(Stored data entries)
┄┄┄┄┄┄

/-- R12: a stored register reads back what was stored, and storing it leaves every other register.
R12, R13, R412, R424, R462: a write of a clamped field applies the nearest legal value and counts the clamp, a write of a
plain field reads back, a write of a read-only register changes nothing, and writing 1 to a bit of FAULT_ALERT clears it. -/
def Obligations.RegisterWrites : Prop :=
  (∀ (s : State) (a v : Nat), v < 2 ^ 64 → (s.setReg a v).reg a = v ∧ ∀ b, b ≠ a → (s.setReg a v).reg b = s.reg b) ∧
  (∀ (s : State) (v : BitVec 64),
    let n := v.toNat
    let capped := max (floorOf s.model) (min (tdpOf s.model) (bits n 15 0))
    (∃ t, exec (.registerWrite 0 0x408 8 v) s = .next t ∧ t.reg 0x408 = capped ∧ (∀ b, b ≠ 0x408 → t.reg b = s.reg b) ∧
      t = { s with regs := t.regs, health := { s.health with
        cntClamps := s.health.cntClamps + (if capped = bits n 15 0 then 0 else 1) } }) ∧
    (∃ t, exec (.registerWrite 0 0x3C000B0 8 v) s = .next t ∧
      bits (t.reg 0x3C000B0) 10 0 = max 5 (min 1440 (bits n 10 0)) ∧
      bits (t.reg 0x3C000B0) 30 16 = max 100 (min 30000 (bits n 30 16)) ∧ (∀ b, b ≠ 0x3C000B0 → t.reg b = s.reg b) ∧
      t.health.jigs = s.health.jigs) ∧
    (∀ p, p < 16 → ∃ t, exec (.registerWrite 0 (0x400008 + 0x10000 * p) 8 v) s = .next t ∧
      t.viewReg (0x400008 + 0x10000 * p) = n ∧ t.xlt = s.xlt ∧ t.ranges = s.ranges) ∧
    (∀ p, p < 16 → exec (.registerWrite (p + 1) 0x10008 8 v) s = exec (.registerWrite 0 (0x400008 + 0x10000 * p) 8 v) s) ∧
    (∀ a ∈ [0x10, 0x100, 0x108, 0x200, 0x318, 0x328, 0x400, 0x410, 0x440, 0x448, 0x1000000, 0x1000008, 0x1000060, 0x3000000,
      0x3000008, 0x3000040, 0x3C00080, 0x3C00098, 0x3C000C0], ∀ size, exec (.registerWrite 0 a size v) s = .next s) ∧
    exec (.registerWrite 0 0x3C00088 8 v) s = .next { s with health := { s.health with
      alert := s.health.alert &&& ~~~ (v.truncate 7) } })

/-- R31: a 32-bit read of GLB_MTIME latches the high word for its function's next read of it, whatever MTIME is by then;
without a latched word that read returns the current one.
R36: a shadow set of every island is taken with the MTIME of its copy, and a read of a register that reads from it, such as a
counter, returns it until the next copy, whatever the register becomes.
R12, R36, R137, R138: FREEZE, CLEAR and VALID of an engine act on its counters and fault register alone; a read of the tag
register answers from the engine's shadow set, clears its high-water mark there and starts the mark again from the tags held. -/
def Obligations.RegisterReads : Prop :=
  (∀ (s u : State) (f : Nat),
    let now := (s.mtime.toNat + Config.mtimeSkew .host % 17) % 2 ^ 64
    s.viewReg 0x200 = now ∧
    (∃ t, exec (.glbMtimeLowRead f) s = .next t ∧ leNat t.hif.readData = now % 2 ^ 32 ∧ t.hif.readData.length = 4 ∧
      t = { s with hif := { s.hif with readData := t.hif.readData, readMarked := false, mtimeLatch := t.hif.mtimeLatch } } ∧
      (u.hif.mtimeLatch = t.hif.mtimeLatch → ∃ r, exec (.glbMtimeHighRead f) u = .next r ∧
        leNat r.hif.readData = now / 2 ^ 32 ∧ (∀ e ∈ r.hif.mtimeLatch, e.1 ≠ f)) ∧
      ∀ e, e.1 ≠ f → (e ∈ t.hif.mtimeLatch ↔ e ∈ s.hif.mtimeLatch)) ∧
    ((∀ e ∈ s.hif.mtimeLatch, e.1 ≠ f) → ∃ t, exec (.glbMtimeHighRead f) s = .next t ∧
      leNat t.hif.readData = now / 2 ^ 32 ∧ t.mtime = s.mtime)) ∧
  (∀ (s u : State) (k : Nat),
    (∀ i, s.hasIsland i = false → exec (.shadowSetCopy i) s = .next s) ∧
    (∀ i, s.hasIsland i = true → ∃ t, exec (.shadowSetCopy i) s = .next t ∧ t.mem = s.mem ∧
      (∃ r, t.shadows.getLast? = some ⟨i, s.now i, r⟩) ∧ (∀ x ∈ s.shadows, x.island ≠ i → x ∈ t.shadows) ∧
      ∀ a, t.shadowOf a = some i → u.shadowOf a = some i → u.shadows = t.shadows → u.readReg a = t.viewReg a % 2 ^ 64) ∧
    (k < s.engines.length → k < s.stackCount → k < 16 → ∃ t, exec (.shadowSetCopy (.rowEngine k)) s = .next t ∧ t.mem = s.mem ∧ t.cells = s.cells ∧
      (∃ r, t.shadows.getLast? = some ⟨.rowEngine k, s.now (.rowEngine k), r⟩) ∧
      (∀ x ∈ s.shadows, x.island ≠ .rowEngine k → x ∈ t.shadows) ∧
      (t.engine k).cnt = (s.engine k).cnt ∧ (t.engine k).ceil = (s.engine k).ceil ∧
      (u.shadows = t.shadows → u.readReg (engineBase k + 0x40) = (s.engine k).cnt.indices.toNat ∧
        u.readReg (engineBase k + 0x48) = (s.engine k).cnt.fetches.toNat))) ∧
  (∀ (s : State) (k : Nat), k < s.engines.length →
    let x := s.engine k
    let put := fun (y : Engine) => { s with engines := s.engines.set k y }
    (∀ b, exec (.reCntFreeze k b) s = .next (put { x with freeze := b })) ∧
    exec (.reFaultValidClear k) s = .next (put { x with faultValid := false }) ∧
    (∃ t, exec (.reCntClear k) s = .next t ∧ (t.engine k).cnt = ⟨0, 0, 0, 0, 0, 0, 0, 0, 0, 0, 0, 0⟩ ∧
      (t.engine k).mem.cntRd = 0 ∧ (t.engine k).mem.cntWr = 0 ∧ (t.engine k).mem.cntCorr = 0 ∧ (t.engine k).mem.cntUncorr = 0 ∧
      (∀ r ∈ (t.engine k).mem.regs, r.bytes = 0 ∧ r.waits = 0 ∧ r.borrows = 0) ∧ (t.engine k).mem.wcb = x.mem.wcb ∧
      t = put { x with cnt := (t.engine k).cnt, mem := (t.engine k).mem }) ∧
    (∃ t, exec (.reTagsRead k) s = .next t ∧ t.engines = s.engines.set k { x with tagsHigh := x.tags } ∧
      t.hif.readData = leBytes 8 (s.readReg (engineBase k + 0x28)) ∧
      (k < 16 → (∃ h ∈ s.shadows, h.island = .rowEngine k) → bits (t.readReg (engineBase k + 0x28)) 29 16 = 0) ∧
      (k < 16 → k < s.stackCount → (∀ h ∈ s.shadows, h.island ≠ .rowEngine k) → x.tags ≤ 8192 → x.tagsHigh ≤ 8192 →
        bits (leNat t.hif.readData) 13 0 = x.tags ∧ bits (leNat t.hif.readData) 29 16 = x.tagsHigh) ∧
      t.mem = s.mem ∧ t.cells = s.cells))

/-- R23, R24, R402: a link-level retry is counted and reported at most once a second for its edge; a lane failure takes a
redundant lane of its module, and with none left the module goes out of service, an edge's last one making the module
suspect.
R33, R35: a drain takes an idle cell out of service at once and another at its next layer boundary, and closes a partition;
the return to service undoes it. -/
def Obligations.LinksAndDrain : Prop :=
  (∀ (s : State) (e m : Nat),
    let now := s.now .steward
    (s.edgeExists e = false ∨ ucieModules e ≤ m ∨ (e, m) ∈ s.health.ucieLost →
      exec (.linkRetry e m) s = .next s ∧ ∀ l, exec (.laneRepair e m l) s = .next s) ∧
    (s.edgeExists e = true → m < ucieModules e → (e, m) ∉ s.health.ucieLost →
    (∀ n t0, s.health.retries.find? (fun x => x.1 == e) = some (e, n, t0) → now < t0 + 1000000000 →
      exec (.linkRetry e m) s = .next { s with health := { s.health with
        retries := s.health.retries.filter (fun x => x.1 != e) ++ [(e, n + 1, t0)] } }) ∧
    ((∀ x ∈ s.health.retries, x.1 ≠ e) ∨ (∃ n t0, s.health.retries.find? (fun x => x.1 == e) = some (e, n, t0) ∧
      t0 + 1000000000 ≤ now) → ∃ t, exec (.linkRetry e m) s = .next t ∧
      t.health.retries.find? (fun x => x.1 == e) = some (e, 0, now) ∧ s.health.cntReports ≠ t.health.cntReports) ∧
    (∀ l n, (n = 0 ∧ ∀ x ∈ s.health.laneUsed, x.1 ≠ (e, m)) ∨
      s.health.laneUsed.find? (fun x => x.1 == (e, m)) = some ((e, m), n) → n < Config.laneSpares e m → ∃ t,
      exec (.laneRepair e m l) s = .next t ∧ ((e, m), n + 1) ∈ t.health.laneUsed ∧ t.health.ucieLost = s.health.ucieLost) ∧
    (∀ l n, s.health.laneUsed.find? (fun x => x.1 == (e, m)) = some ((e, m), n) → Config.laneSpares e m ≤ n →
      ∃ t, exec (.laneRepair e m l) s = .next t ∧ (e, m) ∈ t.health.ucieLost ∧
        ((∀ j < ucieModules e, j ≠ m → (e, j) ∈ s.health.ucieLost) →
          t.health.suspect = true ∧ (s.health.suspect = false → ∀ q < 16, (t.part q).opened = false))))) ∧
  (∀ (s : State) (g i q : Nat),
    let c := s.cell i
    (s.posOf g = some i → c.st = 0 → c.job = none → c.susp = none →
      exec (.drainCommand (.cell g)) s = .next (s.putCell i { c with st := 4 })) ∧
    (s.posOf g = some i → c.st ≠ 4 → c.st ≠ 0 ∨ c.job.isSome = true ∨ c.susp.isSome = true →
      exec (.drainCommand (.cell g)) s = .next (s.putCell i { c with pend := { c.pend with drain := true } })) ∧
    (s.posOf g = some i → c.st = 4 → exec (.drainCommand (.cell g)) s = .next s) ∧
    (s.posOf g = some i → exec (.returnToService (.cell g)) s =
      .next (s.putCell i { c with st := if c.st = 4 then 0 else c.st, pend := { c.pend with drain := false } })) ∧
    (s.posOf g = none → exec (.drainCommand (.cell g)) s = .next s ∧ exec (.returnToService (.cell g)) s = .next s) ∧
    (q < 16 → exec (.drainCommand (.partition q)) s = .next { s with
      parts := s.parts.modify q fun u => { u with opened := false, drained := true } }) ∧
    (q < s.parts.length → ∃ t, exec (.returnToService (.partition q)) s = .next t ∧ (t.part q).drained = false ∧
      (t.part q).opened = t.mayOpen q ∧ t = { s with parts := t.parts } ∧ ∀ r, r ≠ q → t.part r = s.part r) ∧
    (s.batches ≠ [] → s.hrv.st ≠ 4 → ∃ t, exec (.drainCommand .whole) s = .next t ∧ t.health.wholeDrain = true ∧
      t.cells = s.cells ∧ t.engines = s.engines ∧ t.batches = s.batches ∧ ∀ p < 16, (t.part p).opened = false) ∧
    (s.batches = [] → s.engines.length = s.stackCount → ∃ t, exec (.drainCommand .whole) s = .next t ∧
      (∀ c ∈ t.cells, c.logical ≠ none → c.st = 4) ∧ (∀ e ∈ t.engines, e.st ≠ 1) ∧ ∀ p < 16, (t.part p).opened = false) ∧
    (∃ t, exec (.returnToService .whole) s = .next t ∧ (∀ c ∈ t.cells, c.st ≠ 4) ∧ (∀ e ∈ t.engines, e.st ≠ 2) ∧
      ∀ p < 16, (t.part p).drained = false))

┄┄┄┄┄┄

Would you copy, unchanged, the stretch of the records above that begins at the line containing "(k < s.engines.length" and ends at the line containing "(k < 16 → (∃ h ∈ s.shadows, h.island", and only that?

    (k < s.engines.length → k < s.stackCount → k < 16 → ∃ t, exec (.shadowSetCopy (.rowEngine k)) s = .next t ∧ t.mem = s.mem ∧ t.cells = s.cells ∧
      (∃ r, t.shadows.getLast? = some ⟨.rowEngine k, s.now (.rowEngine k), r⟩) ∧
      (∀ x ∈ s.shadows, x.island ≠ .rowEngine k → x ∈ t.shadows) ∧
      (t.engine k).cnt = (s.engine k).cnt ∧ (t.engine k).ceil = (s.engine k).ceil ∧
      (u.shadows = t.shadows → u.readReg (engineBase k + 0x40) = (s.engine k).cnt.indices.toNat ∧
        u.readReg (engineBase k + 0x48) = (s.engine k).cnt.fetches.toNat))) ∧
  (∀ (s : State) (k : Nat), k < s.engines.length →
    let x := s.engine k
    let put := fun (y : Engine) => { s with engines := s.engines.set k y }
    (∀ b, exec (.reCntFreeze k b) s = .next (put { x with freeze := b })) ∧
    exec (.reFaultValidClear k) s = .next (put { x with faultValid := false }) ∧
    (∃ t, exec (.reCntClear k) s = .next t ∧ (t.engine k).cnt = ⟨0, 0, 0, 0, 0, 0, 0, 0, 0, 0, 0, 0⟩ ∧
      (t.engine k).mem.cntRd = 0 ∧ (t.engine k).mem.cntWr = 0 ∧ (t.engine k).mem.cntCorr = 0 ∧ (t.engine k).mem.cntUncorr = 0 ∧
      (∀ r ∈ (t.engine k).mem.regs, r.bytes = 0 ∧ r.waits = 0 ∧ r.borrows = 0) ∧ (t.engine k).mem.wcb = x.mem.wcb ∧
      t = put { x with cnt := (t.engine k).cnt, mem := (t.engine k).mem }) ∧
    (∃ t, exec (.reTagsRead k) s = .next t ∧ t.engines = s.engines.set k { x with tagsHigh := x.tags } ∧
      t.hif.readData = leBytes 8 (s.readReg (engineBase k + 0x28)) ∧
      (k < 16 → (∃ h ∈ s.shadows, h.island = .rowEngine k) → bits (t.readReg (engineBase k + 0x28)) 29 16 = 0) ∧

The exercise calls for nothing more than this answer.